/-- R153, R177, R180 to R191: the audio class comes before the channels within their allowances, these before the clip class
within its own, and then the channels and the clip class beyond theirs. A frame goes to the path that can take it with the
most allowance, the lowest-numbered of equals; it lowers that path's credit and allowance and moves its send pointer by its
cells, and no other path changes. A channel sends its oldest picture in chunks of 496 bytes. The clip class chooses by
rating and queue number; HOLD and preemption are tested at a boundary, and again while the clip waits; while it waits it
lends the class to the first clip that could go on. A clip gives its queued items first, then START, chunks of 488 bytes, a
DAMAGED item for a damaged segment, and END, at which it awaits its confirm; a rewind goes back behind a RESEND item, a
cut range moves the cursor back to its end, and one that extends moves it on. Six things are the model's choice: that
a VIDEO entry's owner carries the picture's timecode (notes/assumptions/20.md, unsafe), that a begun picture's next frame
carries its truncate mark (notes/assumptions/26.md, unsafe), where a clip held at its last boundary stands
(notes/assumptions/28.md, unsafe), that a read of a freed record does not hold up a clip (notes/assumptions/41.md), when a
clip chosen during a loan waits (notes/assumptions/46.md), and that a report that moves no cursor is no rewind
(notes/assumptions/48.md, unsafe). -/
def Obligations.AFrameGoesToThePathWithMostAllowance : Prop :=
  (∀ s : State,
    (∀ t, chooseAudio s = some t → chooseFrame s = some t)
    ∧ (chooseAudio s = none →
        (∀ c t, chooseVideo true s c = some t → (∀ j < c, chooseVideo true s j = none) → chooseFrame s = some t)
        ∧ ((∀ c, chooseVideo true s c = none) →
            (∀ t, chooseClip true s = some t → chooseFrame s = some t)
            ∧ (chooseClip true s = none →
                (∀ c t, chooseVideo false s c = some t → (∀ j < c, chooseVideo false s j = none) → chooseFrame s = some t)
                ∧ ((∀ c, chooseVideo false s c = none) → chooseFrame s = chooseClip false s)))))
  ∧ (∀ (path : Path) (cells : Nat), path.takes cells = true ↔ path.state = .carry ∧ path.transmitter = none
      ∧ path.control = [] ∧ cells ≤ path.credit ∧ cells ≤ path.allowance
      ∧ (path.retry.map fun e => e.contents.cells).sum + cells ≤ 511)
  ∧ (∀ (s : State) (within : Bool) (c : Fin 6) (picture : LivePicture) (rest : List LivePicture),
      s.coders[c].liveBuffer = picture :: rest →
      let chunk := min 496 (picture.bytes.length - picture.started)
      let cells := (chunk + 47) / 32
      ((∀ p : Fin 4, s.paths[p].takes cells = false) ∨ within = true ∧ s.sched.channelAllowance[c] < cells →
        chooseVideo within s c = none)
      ∧ ∀ p : Fin 4, s.paths[p].takes cells = true → (within = true → cells ≤ s.sched.channelAllowance[c]) →
          (∀ q : Fin 4, s.paths[q].takes cells = true → s.paths[q].allowance < s.paths[p].allowance
            ∨ s.paths[q].allowance = s.paths[p].allowance ∧ p ≤ q) →
          ∃ t, chooseVideo within s c = some t
            ∧ t.paths[p].retry = s.paths[p].retry ++ [⟨s.paths[p].sendPointer,
                .video c picture.sequence picture.timecode, false, s.now,
                ⟨kindVideo, cells, byteOf c.val, picture.started + chunk == picture.bytes.length, picture.truncate,
                  s.sched.frameSequence[c], (picture.bytes.drop picture.started).take chunk⟩⟩]
            ∧ t.paths[p].credit = s.paths[p].credit - cells ∧ t.paths[p].allowance = s.paths[p].allowance - cells
            ∧ t.paths[p].sendPointer = s.paths[p].sendPointer + BitVec.ofNat 9 cells
            ∧ (∀ q : Fin 4, q ≠ p → t.paths[q] = s.paths[q])
            ∧ t.coders = vecSet s.coders c { s.coders[c] with
                liveBuffer := if picture.started + chunk < picture.bytes.length then
                    { picture with started := picture.started + chunk, truncate := false } :: rest
                  else rest }
            ∧ t.sched = { s.sched with
                frameSequence := vecSet s.sched.frameSequence c (s.sched.frameSequence[c] + 1)
                channelAllowance := vecSet s.sched.channelAllowance c (s.sched.channelAllowance[c] - cells)
                videoStarted := s.sched.videoStarted + 1 }
            ∧ t = { s with paths := t.paths, coders := t.coders, sched := t.sched })
  ∧ (∀ (s : State) (c : Clip), s.clip? c.id = some c →
      let becomes := fun (u : State) (state : SendState) => u.clip? c.id = some { c with send := state }
        ∧ (∀ i, i ≠ c.id → u.clip? i = s.clip? i) ∧ u.paths = s.paths ∧ u.store = s.store
      let waitsFor := fun d : Clip => d.send = .queued ∧ d.hold = false
      ((∀ d ∈ s.clipLog.clips, d.send ≠ .sending) → c ∈ s.clipLog.clips → waitsFor c →
        (∀ d ∈ s.clipLog.clips, waitsFor d → d ≠ c → d.rating < c.rating ∨ d.rating = c.rating
          ∧ (c.queueNumber.getD 0).toNat < (d.queueNumber.getD 0).toNat) →
        ∃ u, clipStep s = some u ∧ becomes u .sending)
      ∧ (c.discardPending = false →
          (c.hold = true → ∃ u, boundaryChecks c s = some u ∧ becomes u .held)
          ∧ (c.hold = false → c.urgent = false → (∃ d ∈ s.clipLog.clips, waitsFor d ∧ c.rating < d.rating) →
              ∃ u, boundaryChecks c s = some u ∧ becomes u .queued))
      ∧ (c.hold = false ∨ c.discardPending = true →
          c.urgent = true ∨ c.discardPending = true ∨ (∀ d ∈ s.clipLog.clips, waitsFor d → d.rating ≤ c.rating) →
          boundaryChecks c s = none)
      ∧ (s.sendingClip = some c →
          (aheadOf s c ≠ .waits → waitChecks s = s)
          ∧ (aheadOf s c = .waits → waitChecks s = (boundaryChecks c s).getD s)
          ∧ (∀ lender k, s.sched.loan = some ⟨lender, c.id⟩ → c.cursor = some k → clipNext s c k = .pass →
              clipStep s = some { s with sched := { s.sched with loan := none } })
          ∧ ∀ k after passed, s.sched.loan = none → c.cursor = some k → c.discardPending = false →
              clipNext s c k = .pass → k.position = .boundary after passed →
              ∃ u, clipStep s = some u ∧ (∀ i, i ≠ c.id → u.clip? i = s.clip? i)
                ∧ (c.hold = true → u.clip? c.id = some { c with
                    send := .held
                    cursor := some { k with
                      position := .boundary after (passed || (segmentAfter c.range after).isNone) } })
                ∧ (c.hold = false →
                    c.urgent = true ∨ (∀ d ∈ s.clipLog.clips, waitsFor d → d.rating ≤ c.rating) →
                    u.clip? c.id = some { c with cursor := some { k with
                      position := match segmentAfter c.range after with
                        | some g => .inside g 0
                        | none => .boundary after true } }))
      ∧ ∀ lender, (c ∈ s.clipLog.clips → waitsFor c → aheadOf s c ∉ [.waits, .item .finish] →
            (∀ d ∈ s.clipLog.clips, waitsFor d → d ≠ c → aheadOf s d ∉ [.waits, .item .finish] →
              d.rating < c.rating ∨ d.rating = c.rating
                ∧ (c.queueNumber.getD 0).toNat < (d.queueNumber.getD 0).toNat) →
            (lendTo lender s).sched.loan = some ⟨lender, c.id⟩)
          ∧ ((∀ d ∈ s.clipLog.clips, waitsFor d → aheadOf s d ∈ [.waits, .item .finish]) →
              (lendTo lender s).sched.loan = none))
  ∧ (∀ (s : State) (c : Clip) (k : Cursor),
      (∀ item rest, k.items = item :: rest → clipNext s c k = .item (.queued item))
      ∧ (k.items = [] →
          (k.position = .beforeStart → clipNext s c k = .item .start)
          ∧ (∀ id offset g, k.position = .inside id offset → s.segment? id = some g →
              (g.state = .filling → clipNext s c k = .waits)
              ∧ (g.state = .complete →
                  ((∃ r ∈ s.sched.reads, r.clip = c.id ∧ r.use ≠ .freed) → clipNext s c k = .busy)
                  ∧ ((∀ r ∈ s.sched.reads, r.clip = c.id → r.use = .freed) →
                      (g.damage = none →
                        clipNext s c k = .item (.data id offset (min 488 (g.byteLength - offset))))
                      ∧ (g.damage ≠ none → offset = 0 → clipNext s c k = .item (.replaced id)))))
          ∧ (∀ after, k.position = .boundary after true → c.gaps.length ≤ k.gapsEmitted →
              c.markers.length ≤ c.markersSent → segmentAfter c.range after = none →
              clipNext s c k = if c.record = .closed then .item .finish else .waits)))
  ∧ (∀ (s : State) (p : Fin 4) (start : Pointer) (c : Clip) (k : Cursor), s.clip? c.id = some c → c.cursor = some k →
      (∀ segment offset length g, s.segment? segment = some g →
        let t := emitted p start c k (.data segment offset length) s
        t.clip? c.id = some { c with cursor := some { k with
            sequence := k.sequence + 1, position := .inside segment (offset + length) } }
          ∧ t.sched.reads = s.sched.reads ++ [⟨c.id, some p, start, some segment, g.pages, offset, length, .cursor⟩])
      ∧ (
        let t := emitted p start c k .start s
        t.clip? c.id = some { c with
          started := true
          markersSent := c.markers.length
          cursor := some { k with sequence := k.sequence + 1, position := .boundary none false } })
      ∧ (
        let t := emitted p start c k .finish s
        t.clip? c.id = some { c with
          send := .awaitConfirm
          sendDigest := some (onesSum (k.sent.filterMap fun e =>
            if e.2 then (s.segment? e.1).map fun g => g.digest else none))
          confirmDeadline := some (s.now + s.clipLog.timeout * 1000 * millisecond)
          cursor := some { k with sequence := k.sequence + 1 } }))
  ∧ (∀ (s : State) (c : Clip), s.clip? c.id = some c → c.discardPending = false →
      c.send ∈ [SendState.queued, .sending, .held, .awaitConfirm] →
      (∀ earliest lost, lost = true ∨ earliest = none →
        let t := rewindClip c.id earliest lost s
        t.clip? c.id = some { c with
            cursor := some ⟨.beforeStart, [.resend c.range.head?], 0, 0, 0, []⟩, started := false, markersSent := 0 }
          ∧ t.sched.rewinds = s.sched.rewinds + 1
          ∧ t.control = queueNotice ⟨.rewound c.id true c.range.head?, s.timing.timecode⟩ s.control)
      ∧ (∀ (id : Nat) (k : Cursor), c.cursor = some k → id ∉ c.range ∨ k.position = .beforeStart
          ∨ k.position = .inside id 0 ∧ c.range.head? ≠ some id → rewindClip c.id (some id) false s = s)
      ∧ ∀ (before after : List Nat) (id : Nat) (k : Cursor), c.range = before ++ id :: after →
          id ∉ before → c.cursor = some k → (∃ last, last ∈ id :: after ∧ last ∉ before
            ∧ ((∃ passed, k.position = .boundary (some last) passed)
              ∨ ∃ offset, k.position = .inside last offset ∧ (last ≠ id ∨ 0 < offset ∨ before = []))) →
          let t := rewindClip c.id (some id) false s
          ∃ sent rest, k.sent = sent ++ rest ∧ (∀ e ∈ sent, e.1 ≠ id) ∧ (∀ e ∈ rest.head?, e.1 = id)
            ∧ t.clip? c.id = some { c with cursor := some { k with
                position := if before = [] then .boundary none false else .inside id 0
                items := [.resend (some id)]
                gapsEmitted := if before = [] then 0 else
                  (c.gaps.filter fun gap => gap.follows.all fun f => before.contains f).length
                segmentSum := 0
                sent := sent } }
            ∧ t.sched.rewinds = s.sched.rewinds + 1
            ∧ t.control = queueNotice ⟨.rewound c.id false (some id), s.timing.timecode⟩ s.control)
  ∧ (∀ (segment : Nat) (c : Clip) (k : Cursor) (after : Option Nat), c.cursor = some k →
      k.position = .boundary after true → segmentAfter c.range after = none → c.gaps.length ≤ k.gapsEmitted →
      extendClip segment c = { c with
        range := c.range ++ [segment], cursor := some { k with position := .inside segment 0 } })
  ∧ (∀ (removed : List Nat) (out : Option Nat) (gaps : Nat) (k : Cursor),
      let t := cutCursor removed out gaps k
      (∀ id offset, k.position = .inside id offset →
        t.position = if id ∈ removed then .boundary out true else .inside id offset)
      ∧ (∀ e, e ∈ t.sent ↔ e ∈ k.sent ∧ e.1 ∉ removed) ∧ t.gapsEmitted ≤ gaps
      ∧ (∀ id, .damaged id ∈ t.items → id ∉ removed) ∧ t.sequence = k.sequence)
  ∧ ∀ (s : State) (f : AudioFrame) (rest : List AudioFrame), s.sched.audioQueue = f :: rest →
    ((∀ p : Fin 4, s.paths[p].takes 13 = false) → chooseAudio s = none)
    ∧ ∀ p : Fin 4, s.paths[p].takes 13 = true →
        (∀ q : Fin 4, s.paths[q].takes 13 = true → s.paths[q].allowance < s.paths[p].allowance
          ∨ s.paths[q].allowance = s.paths[p].allowance ∧ p ≤ q) →
        ∃ t, chooseAudio s = some t
          ∧ 13 ≤ s.paths[p].credit ∧ 13 ≤ s.paths[p].allowance
          ∧ t.paths[p].credit = s.paths[p].credit - 13 ∧ t.paths[p].allowance = s.paths[p].allowance - 13
          ∧ t.paths[p].sendPointer = s.paths[p].sendPointer + 13
          ∧ t.paths[p].retry.length = s.paths[p].retry.length + 1
          ∧ (∀ q : Fin 4, q ≠ p → t.paths[q] = s.paths[q])
          ∧ t.sched = { s.sched with audioQueue := rest, audioStarted := s.sched.audioStarted + 1 }
          ∧ t = { s with paths := t.paths, sched := t.sched }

▬▬▬▬▬▬

■ **Problem to solve**: Give the count of lines in the data above holding the word "chooseVideo", and nothing beyond it.

■ **Answer box**: 6